[Stored items]
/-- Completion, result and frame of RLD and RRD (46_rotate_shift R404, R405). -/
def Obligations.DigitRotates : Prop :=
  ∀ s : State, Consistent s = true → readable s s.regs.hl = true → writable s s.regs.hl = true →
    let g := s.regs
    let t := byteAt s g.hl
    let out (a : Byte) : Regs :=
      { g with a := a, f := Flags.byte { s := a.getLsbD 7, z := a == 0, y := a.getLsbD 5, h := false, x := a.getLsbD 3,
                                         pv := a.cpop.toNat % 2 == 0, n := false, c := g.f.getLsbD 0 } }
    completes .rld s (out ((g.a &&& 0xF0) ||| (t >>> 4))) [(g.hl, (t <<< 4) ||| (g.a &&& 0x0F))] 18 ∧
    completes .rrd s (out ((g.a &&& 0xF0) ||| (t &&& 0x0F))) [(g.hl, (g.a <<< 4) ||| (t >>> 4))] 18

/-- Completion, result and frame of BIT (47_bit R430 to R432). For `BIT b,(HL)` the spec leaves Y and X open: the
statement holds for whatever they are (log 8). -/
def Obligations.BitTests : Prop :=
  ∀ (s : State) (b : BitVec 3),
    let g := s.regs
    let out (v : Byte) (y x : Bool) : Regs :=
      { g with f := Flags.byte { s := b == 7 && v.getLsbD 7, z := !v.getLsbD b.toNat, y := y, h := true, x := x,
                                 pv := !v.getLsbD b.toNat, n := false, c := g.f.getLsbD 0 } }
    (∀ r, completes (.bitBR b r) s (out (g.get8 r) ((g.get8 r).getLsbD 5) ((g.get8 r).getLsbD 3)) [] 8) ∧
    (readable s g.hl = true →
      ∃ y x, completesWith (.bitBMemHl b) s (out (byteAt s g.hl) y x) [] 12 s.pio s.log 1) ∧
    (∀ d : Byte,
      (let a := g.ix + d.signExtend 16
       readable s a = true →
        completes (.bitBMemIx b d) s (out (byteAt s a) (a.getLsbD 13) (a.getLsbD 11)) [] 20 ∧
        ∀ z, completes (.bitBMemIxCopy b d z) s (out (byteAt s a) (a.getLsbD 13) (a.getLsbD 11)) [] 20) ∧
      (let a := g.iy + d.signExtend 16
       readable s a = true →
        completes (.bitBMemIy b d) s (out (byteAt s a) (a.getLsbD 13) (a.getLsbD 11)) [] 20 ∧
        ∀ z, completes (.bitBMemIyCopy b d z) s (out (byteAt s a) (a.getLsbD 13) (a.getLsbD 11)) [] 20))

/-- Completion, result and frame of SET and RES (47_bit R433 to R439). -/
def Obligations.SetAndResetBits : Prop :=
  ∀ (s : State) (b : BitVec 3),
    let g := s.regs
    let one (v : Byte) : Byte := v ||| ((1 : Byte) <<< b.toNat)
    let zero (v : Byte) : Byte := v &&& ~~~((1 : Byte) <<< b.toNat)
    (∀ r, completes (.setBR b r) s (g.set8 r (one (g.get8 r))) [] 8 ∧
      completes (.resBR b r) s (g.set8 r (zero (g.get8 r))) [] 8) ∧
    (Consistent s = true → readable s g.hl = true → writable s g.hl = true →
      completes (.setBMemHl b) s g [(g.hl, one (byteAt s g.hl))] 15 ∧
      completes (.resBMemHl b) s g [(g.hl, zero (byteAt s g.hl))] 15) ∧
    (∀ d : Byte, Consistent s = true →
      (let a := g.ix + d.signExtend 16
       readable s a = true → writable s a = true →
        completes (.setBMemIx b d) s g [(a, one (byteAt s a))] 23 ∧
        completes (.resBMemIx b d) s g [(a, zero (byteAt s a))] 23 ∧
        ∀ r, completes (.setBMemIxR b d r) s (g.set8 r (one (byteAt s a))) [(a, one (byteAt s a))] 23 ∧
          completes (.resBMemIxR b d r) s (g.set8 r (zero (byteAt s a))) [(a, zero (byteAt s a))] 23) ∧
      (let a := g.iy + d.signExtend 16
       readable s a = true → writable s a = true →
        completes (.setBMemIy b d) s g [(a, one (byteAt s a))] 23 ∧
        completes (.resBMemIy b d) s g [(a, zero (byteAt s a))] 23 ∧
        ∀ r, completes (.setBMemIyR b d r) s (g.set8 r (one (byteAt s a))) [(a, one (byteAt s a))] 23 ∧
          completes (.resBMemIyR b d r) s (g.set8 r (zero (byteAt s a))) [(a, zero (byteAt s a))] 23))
--
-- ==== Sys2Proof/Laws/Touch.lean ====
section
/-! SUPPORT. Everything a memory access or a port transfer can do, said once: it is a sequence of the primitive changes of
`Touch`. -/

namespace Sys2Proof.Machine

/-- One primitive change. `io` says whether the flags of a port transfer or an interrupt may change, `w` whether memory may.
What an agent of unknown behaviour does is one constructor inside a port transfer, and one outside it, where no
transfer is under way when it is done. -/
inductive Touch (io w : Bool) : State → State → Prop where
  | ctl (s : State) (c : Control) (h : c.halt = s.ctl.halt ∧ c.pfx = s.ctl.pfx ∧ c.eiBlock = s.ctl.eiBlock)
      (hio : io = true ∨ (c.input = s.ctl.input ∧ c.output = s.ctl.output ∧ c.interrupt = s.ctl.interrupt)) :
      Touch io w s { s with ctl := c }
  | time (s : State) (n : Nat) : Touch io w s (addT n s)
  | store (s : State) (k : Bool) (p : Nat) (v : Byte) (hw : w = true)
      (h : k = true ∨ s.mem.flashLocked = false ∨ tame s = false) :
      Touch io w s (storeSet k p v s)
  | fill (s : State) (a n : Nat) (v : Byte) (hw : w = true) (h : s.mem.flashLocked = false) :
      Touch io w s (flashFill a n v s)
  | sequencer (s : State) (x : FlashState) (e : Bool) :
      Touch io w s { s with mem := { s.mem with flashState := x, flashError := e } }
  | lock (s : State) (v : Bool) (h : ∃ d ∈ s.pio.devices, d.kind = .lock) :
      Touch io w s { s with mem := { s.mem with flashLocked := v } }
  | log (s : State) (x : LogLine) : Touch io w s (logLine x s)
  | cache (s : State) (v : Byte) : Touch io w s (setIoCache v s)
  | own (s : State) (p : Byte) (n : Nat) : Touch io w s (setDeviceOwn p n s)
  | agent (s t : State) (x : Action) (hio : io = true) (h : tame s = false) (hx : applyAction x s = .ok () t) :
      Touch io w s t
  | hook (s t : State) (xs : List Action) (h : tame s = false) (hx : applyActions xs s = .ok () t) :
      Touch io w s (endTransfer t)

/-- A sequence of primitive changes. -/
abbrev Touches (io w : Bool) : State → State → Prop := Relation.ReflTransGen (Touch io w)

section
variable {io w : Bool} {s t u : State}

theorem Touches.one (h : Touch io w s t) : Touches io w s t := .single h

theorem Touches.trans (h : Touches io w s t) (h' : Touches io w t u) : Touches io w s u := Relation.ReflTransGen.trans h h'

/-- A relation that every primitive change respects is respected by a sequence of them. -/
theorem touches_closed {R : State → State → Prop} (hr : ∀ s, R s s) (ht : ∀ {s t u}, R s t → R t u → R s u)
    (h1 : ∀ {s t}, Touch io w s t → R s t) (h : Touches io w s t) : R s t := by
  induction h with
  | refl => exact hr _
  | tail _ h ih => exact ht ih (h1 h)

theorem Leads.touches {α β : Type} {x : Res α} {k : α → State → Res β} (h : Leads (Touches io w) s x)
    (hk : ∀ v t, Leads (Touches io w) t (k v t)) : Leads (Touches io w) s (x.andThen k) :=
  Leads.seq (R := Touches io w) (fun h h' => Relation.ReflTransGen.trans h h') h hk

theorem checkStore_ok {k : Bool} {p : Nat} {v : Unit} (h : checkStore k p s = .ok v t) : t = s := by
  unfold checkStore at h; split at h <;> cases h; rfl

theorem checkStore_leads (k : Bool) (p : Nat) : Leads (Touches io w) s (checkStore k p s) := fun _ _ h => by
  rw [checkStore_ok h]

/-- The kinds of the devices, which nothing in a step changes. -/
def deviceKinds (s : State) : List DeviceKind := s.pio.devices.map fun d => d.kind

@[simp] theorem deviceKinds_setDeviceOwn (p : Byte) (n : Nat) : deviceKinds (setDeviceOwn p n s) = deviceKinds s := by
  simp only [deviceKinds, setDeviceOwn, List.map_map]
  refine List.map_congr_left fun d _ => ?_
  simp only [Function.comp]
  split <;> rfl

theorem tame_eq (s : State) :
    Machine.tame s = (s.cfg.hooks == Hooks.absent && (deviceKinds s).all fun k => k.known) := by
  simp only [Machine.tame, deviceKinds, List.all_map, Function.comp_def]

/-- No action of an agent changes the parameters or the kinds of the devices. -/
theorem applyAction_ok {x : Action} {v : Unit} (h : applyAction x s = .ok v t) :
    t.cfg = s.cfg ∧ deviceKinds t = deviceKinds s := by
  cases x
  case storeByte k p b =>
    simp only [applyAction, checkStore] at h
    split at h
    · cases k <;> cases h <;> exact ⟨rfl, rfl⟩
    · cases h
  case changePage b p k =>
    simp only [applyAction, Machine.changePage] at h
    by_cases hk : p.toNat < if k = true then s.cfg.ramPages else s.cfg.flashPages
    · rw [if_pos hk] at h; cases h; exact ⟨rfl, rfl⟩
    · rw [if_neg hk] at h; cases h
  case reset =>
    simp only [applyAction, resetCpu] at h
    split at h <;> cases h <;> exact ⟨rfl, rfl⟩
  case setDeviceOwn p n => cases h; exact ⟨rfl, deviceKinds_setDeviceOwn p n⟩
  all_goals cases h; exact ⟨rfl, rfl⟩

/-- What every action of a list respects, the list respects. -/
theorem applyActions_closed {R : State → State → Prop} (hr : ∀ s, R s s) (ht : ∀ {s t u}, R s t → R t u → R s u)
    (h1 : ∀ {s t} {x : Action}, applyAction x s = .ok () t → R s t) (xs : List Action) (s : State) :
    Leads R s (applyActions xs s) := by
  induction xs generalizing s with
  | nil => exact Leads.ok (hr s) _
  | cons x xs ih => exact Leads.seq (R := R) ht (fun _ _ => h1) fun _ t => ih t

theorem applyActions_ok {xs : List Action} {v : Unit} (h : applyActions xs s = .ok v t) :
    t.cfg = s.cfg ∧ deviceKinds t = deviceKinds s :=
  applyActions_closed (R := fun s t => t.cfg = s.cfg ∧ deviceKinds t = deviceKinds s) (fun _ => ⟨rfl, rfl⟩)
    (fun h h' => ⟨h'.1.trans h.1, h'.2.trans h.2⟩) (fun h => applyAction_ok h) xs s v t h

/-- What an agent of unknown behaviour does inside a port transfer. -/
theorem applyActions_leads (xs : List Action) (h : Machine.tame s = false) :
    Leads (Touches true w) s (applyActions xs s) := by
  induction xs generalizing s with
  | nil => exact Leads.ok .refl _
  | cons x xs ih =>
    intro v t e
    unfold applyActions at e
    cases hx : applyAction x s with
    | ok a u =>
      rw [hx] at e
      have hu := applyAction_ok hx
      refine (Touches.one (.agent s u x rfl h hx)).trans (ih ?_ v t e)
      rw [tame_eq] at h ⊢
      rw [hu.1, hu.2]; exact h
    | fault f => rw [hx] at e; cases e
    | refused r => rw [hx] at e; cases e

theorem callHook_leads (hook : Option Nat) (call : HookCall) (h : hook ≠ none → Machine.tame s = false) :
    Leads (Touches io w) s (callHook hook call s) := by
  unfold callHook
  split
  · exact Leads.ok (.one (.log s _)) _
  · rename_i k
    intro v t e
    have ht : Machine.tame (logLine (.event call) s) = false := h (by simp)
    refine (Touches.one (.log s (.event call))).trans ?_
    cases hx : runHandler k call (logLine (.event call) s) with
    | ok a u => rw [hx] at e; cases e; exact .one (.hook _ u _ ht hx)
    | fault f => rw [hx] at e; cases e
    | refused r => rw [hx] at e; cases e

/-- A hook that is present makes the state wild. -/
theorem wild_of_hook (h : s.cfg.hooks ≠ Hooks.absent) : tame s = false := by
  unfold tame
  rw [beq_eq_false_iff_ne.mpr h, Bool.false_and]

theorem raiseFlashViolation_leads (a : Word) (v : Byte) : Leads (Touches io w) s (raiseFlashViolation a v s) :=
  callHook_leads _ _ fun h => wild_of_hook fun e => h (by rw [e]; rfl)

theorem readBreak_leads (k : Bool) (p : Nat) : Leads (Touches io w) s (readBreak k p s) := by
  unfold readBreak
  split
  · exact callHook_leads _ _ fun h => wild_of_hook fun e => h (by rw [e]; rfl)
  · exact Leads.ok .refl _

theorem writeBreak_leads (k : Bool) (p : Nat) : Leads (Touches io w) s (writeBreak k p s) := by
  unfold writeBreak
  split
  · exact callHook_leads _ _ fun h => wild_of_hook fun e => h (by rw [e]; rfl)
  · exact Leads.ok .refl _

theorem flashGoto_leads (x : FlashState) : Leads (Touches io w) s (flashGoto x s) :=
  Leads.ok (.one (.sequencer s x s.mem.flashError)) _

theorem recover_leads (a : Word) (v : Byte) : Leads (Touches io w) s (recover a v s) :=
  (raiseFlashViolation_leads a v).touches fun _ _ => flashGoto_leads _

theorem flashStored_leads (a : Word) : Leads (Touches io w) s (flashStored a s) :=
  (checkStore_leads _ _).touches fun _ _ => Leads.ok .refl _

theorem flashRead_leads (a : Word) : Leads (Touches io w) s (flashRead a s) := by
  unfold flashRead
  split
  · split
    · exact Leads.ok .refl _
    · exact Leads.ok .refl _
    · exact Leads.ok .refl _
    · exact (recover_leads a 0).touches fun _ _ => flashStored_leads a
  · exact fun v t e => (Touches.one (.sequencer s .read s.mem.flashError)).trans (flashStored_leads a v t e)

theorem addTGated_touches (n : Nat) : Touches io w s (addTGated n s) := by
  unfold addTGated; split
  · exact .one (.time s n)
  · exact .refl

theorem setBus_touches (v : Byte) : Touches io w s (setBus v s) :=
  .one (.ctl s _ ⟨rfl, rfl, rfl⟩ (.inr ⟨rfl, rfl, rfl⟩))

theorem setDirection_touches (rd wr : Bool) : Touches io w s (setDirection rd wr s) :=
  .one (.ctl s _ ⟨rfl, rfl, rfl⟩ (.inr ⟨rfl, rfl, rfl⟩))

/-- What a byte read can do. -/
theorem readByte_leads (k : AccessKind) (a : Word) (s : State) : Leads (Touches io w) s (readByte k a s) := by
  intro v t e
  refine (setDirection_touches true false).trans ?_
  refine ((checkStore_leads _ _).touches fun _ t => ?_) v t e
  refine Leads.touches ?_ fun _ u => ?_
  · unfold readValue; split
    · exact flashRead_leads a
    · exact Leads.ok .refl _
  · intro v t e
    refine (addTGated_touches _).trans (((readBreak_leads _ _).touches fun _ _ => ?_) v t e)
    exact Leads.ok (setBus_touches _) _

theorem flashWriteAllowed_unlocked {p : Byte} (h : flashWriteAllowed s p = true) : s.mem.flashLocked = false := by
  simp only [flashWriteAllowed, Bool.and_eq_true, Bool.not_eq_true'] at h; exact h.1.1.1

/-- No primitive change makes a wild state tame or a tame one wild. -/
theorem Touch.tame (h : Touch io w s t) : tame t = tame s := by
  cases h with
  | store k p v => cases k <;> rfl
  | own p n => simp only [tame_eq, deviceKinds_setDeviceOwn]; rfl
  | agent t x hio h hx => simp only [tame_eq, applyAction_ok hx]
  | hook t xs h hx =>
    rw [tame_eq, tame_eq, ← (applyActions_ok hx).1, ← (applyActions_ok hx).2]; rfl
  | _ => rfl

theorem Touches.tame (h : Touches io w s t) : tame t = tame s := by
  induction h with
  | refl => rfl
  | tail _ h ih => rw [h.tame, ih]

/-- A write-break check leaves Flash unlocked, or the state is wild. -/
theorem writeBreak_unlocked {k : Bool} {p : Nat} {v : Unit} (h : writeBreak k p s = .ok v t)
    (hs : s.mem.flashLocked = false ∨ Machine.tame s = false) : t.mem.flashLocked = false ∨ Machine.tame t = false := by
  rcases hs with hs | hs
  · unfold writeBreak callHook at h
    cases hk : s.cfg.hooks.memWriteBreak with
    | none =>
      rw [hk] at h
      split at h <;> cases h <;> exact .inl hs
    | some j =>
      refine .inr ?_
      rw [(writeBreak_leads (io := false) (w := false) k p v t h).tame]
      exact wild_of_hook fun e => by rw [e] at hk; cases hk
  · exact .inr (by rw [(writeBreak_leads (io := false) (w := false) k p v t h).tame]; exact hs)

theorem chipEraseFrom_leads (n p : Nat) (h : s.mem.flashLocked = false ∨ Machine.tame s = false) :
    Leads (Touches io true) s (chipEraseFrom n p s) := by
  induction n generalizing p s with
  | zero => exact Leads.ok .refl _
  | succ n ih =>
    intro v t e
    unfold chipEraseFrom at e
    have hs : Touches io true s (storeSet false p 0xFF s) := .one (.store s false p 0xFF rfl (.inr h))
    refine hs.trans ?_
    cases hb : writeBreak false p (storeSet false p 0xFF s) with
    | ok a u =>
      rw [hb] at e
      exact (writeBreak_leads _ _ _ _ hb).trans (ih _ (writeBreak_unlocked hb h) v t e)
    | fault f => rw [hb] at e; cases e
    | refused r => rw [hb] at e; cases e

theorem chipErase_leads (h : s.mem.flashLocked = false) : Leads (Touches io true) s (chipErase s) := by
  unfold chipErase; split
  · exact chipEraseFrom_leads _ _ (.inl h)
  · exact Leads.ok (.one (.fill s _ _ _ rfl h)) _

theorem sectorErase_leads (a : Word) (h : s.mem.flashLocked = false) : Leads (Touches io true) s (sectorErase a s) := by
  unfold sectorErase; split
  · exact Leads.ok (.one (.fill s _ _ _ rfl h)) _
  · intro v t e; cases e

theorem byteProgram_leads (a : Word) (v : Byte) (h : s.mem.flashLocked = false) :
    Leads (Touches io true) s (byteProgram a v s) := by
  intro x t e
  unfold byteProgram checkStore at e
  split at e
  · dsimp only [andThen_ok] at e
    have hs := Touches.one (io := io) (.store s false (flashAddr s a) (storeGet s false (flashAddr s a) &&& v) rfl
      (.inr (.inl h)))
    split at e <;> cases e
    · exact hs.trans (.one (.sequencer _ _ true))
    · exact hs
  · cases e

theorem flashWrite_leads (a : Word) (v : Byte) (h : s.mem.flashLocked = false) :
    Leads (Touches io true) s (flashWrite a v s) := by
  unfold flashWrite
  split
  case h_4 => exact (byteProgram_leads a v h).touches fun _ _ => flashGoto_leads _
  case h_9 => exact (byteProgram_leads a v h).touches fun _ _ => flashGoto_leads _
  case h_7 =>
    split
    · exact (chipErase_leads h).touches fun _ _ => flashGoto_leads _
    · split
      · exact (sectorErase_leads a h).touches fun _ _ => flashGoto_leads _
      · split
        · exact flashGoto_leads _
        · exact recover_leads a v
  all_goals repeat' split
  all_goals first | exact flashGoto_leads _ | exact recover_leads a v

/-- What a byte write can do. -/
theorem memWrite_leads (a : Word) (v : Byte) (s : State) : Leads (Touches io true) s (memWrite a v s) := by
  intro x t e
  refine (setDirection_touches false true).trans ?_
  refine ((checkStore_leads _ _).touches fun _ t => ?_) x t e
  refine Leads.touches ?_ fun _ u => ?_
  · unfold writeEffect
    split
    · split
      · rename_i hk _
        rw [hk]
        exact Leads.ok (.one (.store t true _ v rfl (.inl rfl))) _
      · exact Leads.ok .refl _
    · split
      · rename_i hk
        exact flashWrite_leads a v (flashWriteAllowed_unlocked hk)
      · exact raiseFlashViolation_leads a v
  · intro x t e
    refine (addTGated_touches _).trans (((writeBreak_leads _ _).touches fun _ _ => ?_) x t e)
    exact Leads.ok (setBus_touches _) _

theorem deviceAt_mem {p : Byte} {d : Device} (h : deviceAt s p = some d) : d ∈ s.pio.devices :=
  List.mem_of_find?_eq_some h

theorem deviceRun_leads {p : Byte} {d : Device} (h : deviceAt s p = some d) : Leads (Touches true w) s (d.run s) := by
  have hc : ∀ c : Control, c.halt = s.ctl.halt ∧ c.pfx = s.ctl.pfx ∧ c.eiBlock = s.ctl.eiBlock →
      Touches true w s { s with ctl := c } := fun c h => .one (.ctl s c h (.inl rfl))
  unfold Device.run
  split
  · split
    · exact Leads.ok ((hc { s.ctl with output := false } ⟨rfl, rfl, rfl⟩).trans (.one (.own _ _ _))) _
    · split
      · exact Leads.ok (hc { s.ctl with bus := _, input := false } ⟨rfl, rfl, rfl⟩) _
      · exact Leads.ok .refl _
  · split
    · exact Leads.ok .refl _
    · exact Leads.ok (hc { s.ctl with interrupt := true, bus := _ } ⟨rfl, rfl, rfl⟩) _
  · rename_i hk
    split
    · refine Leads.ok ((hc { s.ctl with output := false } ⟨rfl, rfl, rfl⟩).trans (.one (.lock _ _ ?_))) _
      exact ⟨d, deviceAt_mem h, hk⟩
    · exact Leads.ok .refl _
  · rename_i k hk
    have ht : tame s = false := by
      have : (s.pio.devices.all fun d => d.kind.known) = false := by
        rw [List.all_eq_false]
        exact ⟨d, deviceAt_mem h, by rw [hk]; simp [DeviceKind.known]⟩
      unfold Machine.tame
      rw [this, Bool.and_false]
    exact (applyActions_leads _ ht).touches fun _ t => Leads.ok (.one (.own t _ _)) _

▸ **What the exercise asks**
From the data, list each line in which the string "that" appears.

▸ **Response**
/-- A relation that every primitive change respects is respected by a sequence of them. -/
/-- A hook that is present makes the state wild. -/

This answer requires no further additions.